• What needs to be done
The stretch wanted below opens at the line containing "s.supply := rfl" and closes at the line containing "s.dram := rfl". Please return it exactly, with no other lines.

[Stored items]

--

/-! ## `emit` -/

@[simp] theorem State.emit_pending (x : Out) (s : State) : (s.emit x).pending = s.pending := rfl
@[simp] theorem State.emit_now (x : Out) (s : State) : (s.emit x).now = s.now := rfl
@[simp] theorem State.emit_nextSw (x : Out) (s : State) : (s.emit x).nextSw = s.nextSw := rfl
@[simp] theorem State.emit_status (x : Out) (s : State) : (s.emit x).status = s.status := rfl
@[simp] theorem State.emit_time (x : Out) (s : State) : (s.emit x).time = s.time := rfl
@[simp] theorem State.emit_obj (x : Out) (s : State) : (s.emit x).obj = s.obj := rfl
@[simp] theorem State.emit_drafts (x : Out) (s : State) : (s.emit x).drafts = s.drafts := rfl
@[simp] theorem State.emit_marks (x : Out) (s : State) : (s.emit x).marks = s.marks := rfl
@[simp] theorem State.emit_winds (x : Out) (s : State) : (s.emit x).winds = s.winds := rfl
@[simp] theorem State.emit_src (x : Out) (s : State) : (s.emit x).src = s.src := rfl
@[simp] theorem State.emit_filtered (x : Out) (s : State) : (s.emit x).filtered = s.filtered := rfl
@[simp] theorem State.emit_bankA (x : Out) (s : State) : (s.emit x).bankA = s.bankA := rfl
@[simp] theorem State.emit_bankB (x : Out) (s : State) : (s.emit x).bankB = s.bankB := rfl
@[simp] theorem State.emit_sensing (x : Out) (s : State) : (s.emit x).sensing = s.sensing := rfl
@[simp] theorem State.emit_late (x : Out) (s : State) : (s.emit x).late = s.late := rfl
@[simp] theorem State.emit_row2 (x : Out) (s : State) : (s.emit x).row2 = s.row2 := rfl
@[simp] theorem State.emit_nextObj (x : Out) (s : State) : (s.emit x).nextObj = s.nextObj := rfl
@[simp] theorem State.emit_dlv (x : Out) (s : State) : (s.emit x).dlv = s.dlv := rfl
@[simp] theorem State.emit_tgt (x : Out) (s : State) : (s.emit x).tgt = s.tgt := rfl
@[simp] theorem State.emit_esc (x : Out) (s : State) : (s.emit x).esc = s.esc := rfl
@[simp] theorem State.emit_heldOps (x : Out) (s : State) : (s.emit x).heldOps = s.heldOps := rfl
@[simp] theorem State.emit_buf (x : Out) (s : State) : (s.emit x).buf = s.buf := rfl
@[simp] theorem State.emit_poolNext (x : Out) (s : State) : (s.emit x).poolNext = s.poolNext := rfl
@[simp] theorem State.emit_poolBack (x : Out) (s : State) : (s.emit x).poolBack = s.poolBack := rfl
@[simp] theorem State.emit_doorbells (x : Out) (s : State) : (s.emit x).doorbells = s.doorbells := rfl
@[simp] theorem State.emit_func (x : Out) (s : State) : (s.emit x).func = s.func := rfl
@[simp] theorem State.emit_vfEnable (x : Out) (s : State) : (s.emit x).vfEnable = s.vfEnable := rfl
@[simp] theorem State.emit_numVfs (x : Out) (s : State) : (s.emit x).numVfs = s.numVfs := rfl
@[simp] theorem State.emit_pfD3 (x : Out) (s : State) : (s.emit x).pfD3 = s.pfD3 := rfl
@[simp] theorem State.emit_pmeEn (x : Out) (s : State) : (s.emit x).pmeEn = s.pmeEn := rfl
@[simp] theorem State.emit_perst (x : Out) (s : State) : (s.emit x).perst = s.perst := rfl
@[simp] theorem State.emit_wakeLow (x : Out) (s : State) : (s.emit x).wakeLow = s.wakeLow := rfl
@[simp] theorem State.emit_linkL0 (x : Out) (s : State) : (s.emit x).linkL0 = s.linkL0 := rfl
@[simp] theorem State.emit_txWait (x : Out) (s : State) : (s.emit x).txWait = s.txWait := rfl
@[simp] theorem State.emit_eng (x : Out) (s : State) : (s.emit x).eng = s.eng := rfl
@[simp] theorem State.emit_badParity (x : Out) (s : State) : (s.emit x).badParity = s.badParity := rfl
@[simp] theorem State.emit_start (x : Out) (s : State) : (s.emit x).start = s.start := rfl
@[simp] theorem State.emit_resetReq (x : Out) (s : State) : (s.emit x).resetReq = s.resetReq := rfl
@[simp] theorem State.emit_portDeferred (x : Out) (s : State) : (s.emit x).portDeferred = s.portDeferred := rfl
@[simp] theorem State.emit_wdogFrom (x : Out) (s : State) : (s.emit x).wdogFrom = s.wdogFrom := rfl
@[simp] theorem State.emit_blk (x : Out) (s : State) : (s.emit x).blk = s.blk := rfl
@[simp] theorem State.emit_backup (x : Out) (s : State) : (s.emit x).backup = s.backup := rfl
@[simp] theorem State.emit_crown (x : Out) (s : State) : (s.emit x).crown = s.crown := rfl
@[simp] theorem State.emit_straps (x : Out) (s : State) : (s.emit x).straps = s.straps := rfl
@[simp] theorem State.emit_fuseA (x : Out) (s : State) : (s.emit x).fuseA = s.fuseA := rfl
@[simp] theorem State.emit_fuseB (x : Out) (s : State) : (s.emit x).fuseB = s.fuseB := rfl
@[simp] theorem State.emit_shadow (x : Out) (s : State) : (s.emit x).shadow = s.shadow := rfl
@[simp] theorem State.emit_jtag (x : Out) (s : State) : (s.emit x).jtag = s.jtag := rfl
@[simp] theorem State.emit_flash (x : Out) (s : State) : (s.emit x).flash = s.flash := rfl
@[simp] theorem State.emit_fw (x : Out) (s : State) : (s.emit x).fw = s.fw := rfl
@[simp] theorem State.emit_supply (x : Out) (s : State) : (s.emit x).supply = s.supply := rfl
@[simp] theorem State.emit_gasp (x : Out) (s : State) : (s.emit x).gasp = s.gasp := rfl
@[simp] theorem State.emit_quiet (x : Out) (s : State) : (s.emit x).quiet = s.quiet := rfl
@[simp] theorem State.emit_tdm (x : Out) (s : State) : (s.emit x).tdm = s.tdm := rfl
@[simp] theorem State.emit_port (x : Out) (s : State) : (s.emit x).port = s.port := rfl
@[simp] theorem State.emit_first (x : Out) (s : State) : (s.emit x).first = s.first := rfl
@[simp] theorem State.emit_multi (x : Out) (s : State) : (s.emit x).multi = s.multi := rfl
@[simp] theorem State.emit_worst (x : Out) (s : State) : (s.emit x).worst = s.worst := rfl
@[simp] theorem State.emit_faultB (x : Out) (s : State) : (s.emit x).faultB = s.faultB := rfl
@[simp] theorem State.emit_chr (x : Out) (s : State) : (s.emit x).chr = s.chr := rfl
@[simp] theorem State.emit_dram (x : Out) (s : State) : (s.emit x).dram = s.dram := rfl
@[simp] theorem State.emit_chrWin (x : Out) (s : State) : (s.emit x).chrWin = s.chrWin := rfl
@[simp] theorem State.emit_free (x : Out) (s : State) : (s.emit x).free = s.free := rfl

--

• Output below
@[simp] theorem State.emit_supply (x : Out) (s : State) : (s.emit x).supply = s.supply := rfl
@[simp] theorem State.emit_gasp (x : Out) (s : State) : (s.emit x).gasp = s.gasp := rfl
@[simp] theorem State.emit_quiet (x : Out) (s : State) : (s.emit x).quiet = s.quiet := rfl
@[simp] theorem State.emit_tdm (x : Out) (s : State) : (s.emit x).tdm = s.tdm := rfl
@[simp] theorem State.emit_port (x : Out) (s : State) : (s.emit x).port = s.port := rfl
@[simp] theorem State.emit_first (x : Out) (s : State) : (s.emit x).first = s.first := rfl
@[simp] theorem State.emit_multi (x : Out) (s : State) : (s.emit x).multi = s.multi := rfl
@[simp] theorem State.emit_worst (x : Out) (s : State) : (s.emit x).worst = s.worst := rfl
@[simp] theorem State.emit_faultB (x : Out) (s : State) : (s.emit x).faultB = s.faultB := rfl
@[simp] theorem State.emit_chr (x : Out) (s : State) : (s.emit x).chr = s.chr := rfl
@[simp] theorem State.emit_dram (x : Out) (s : State) : (s.emit x).dram = s.dram := rfl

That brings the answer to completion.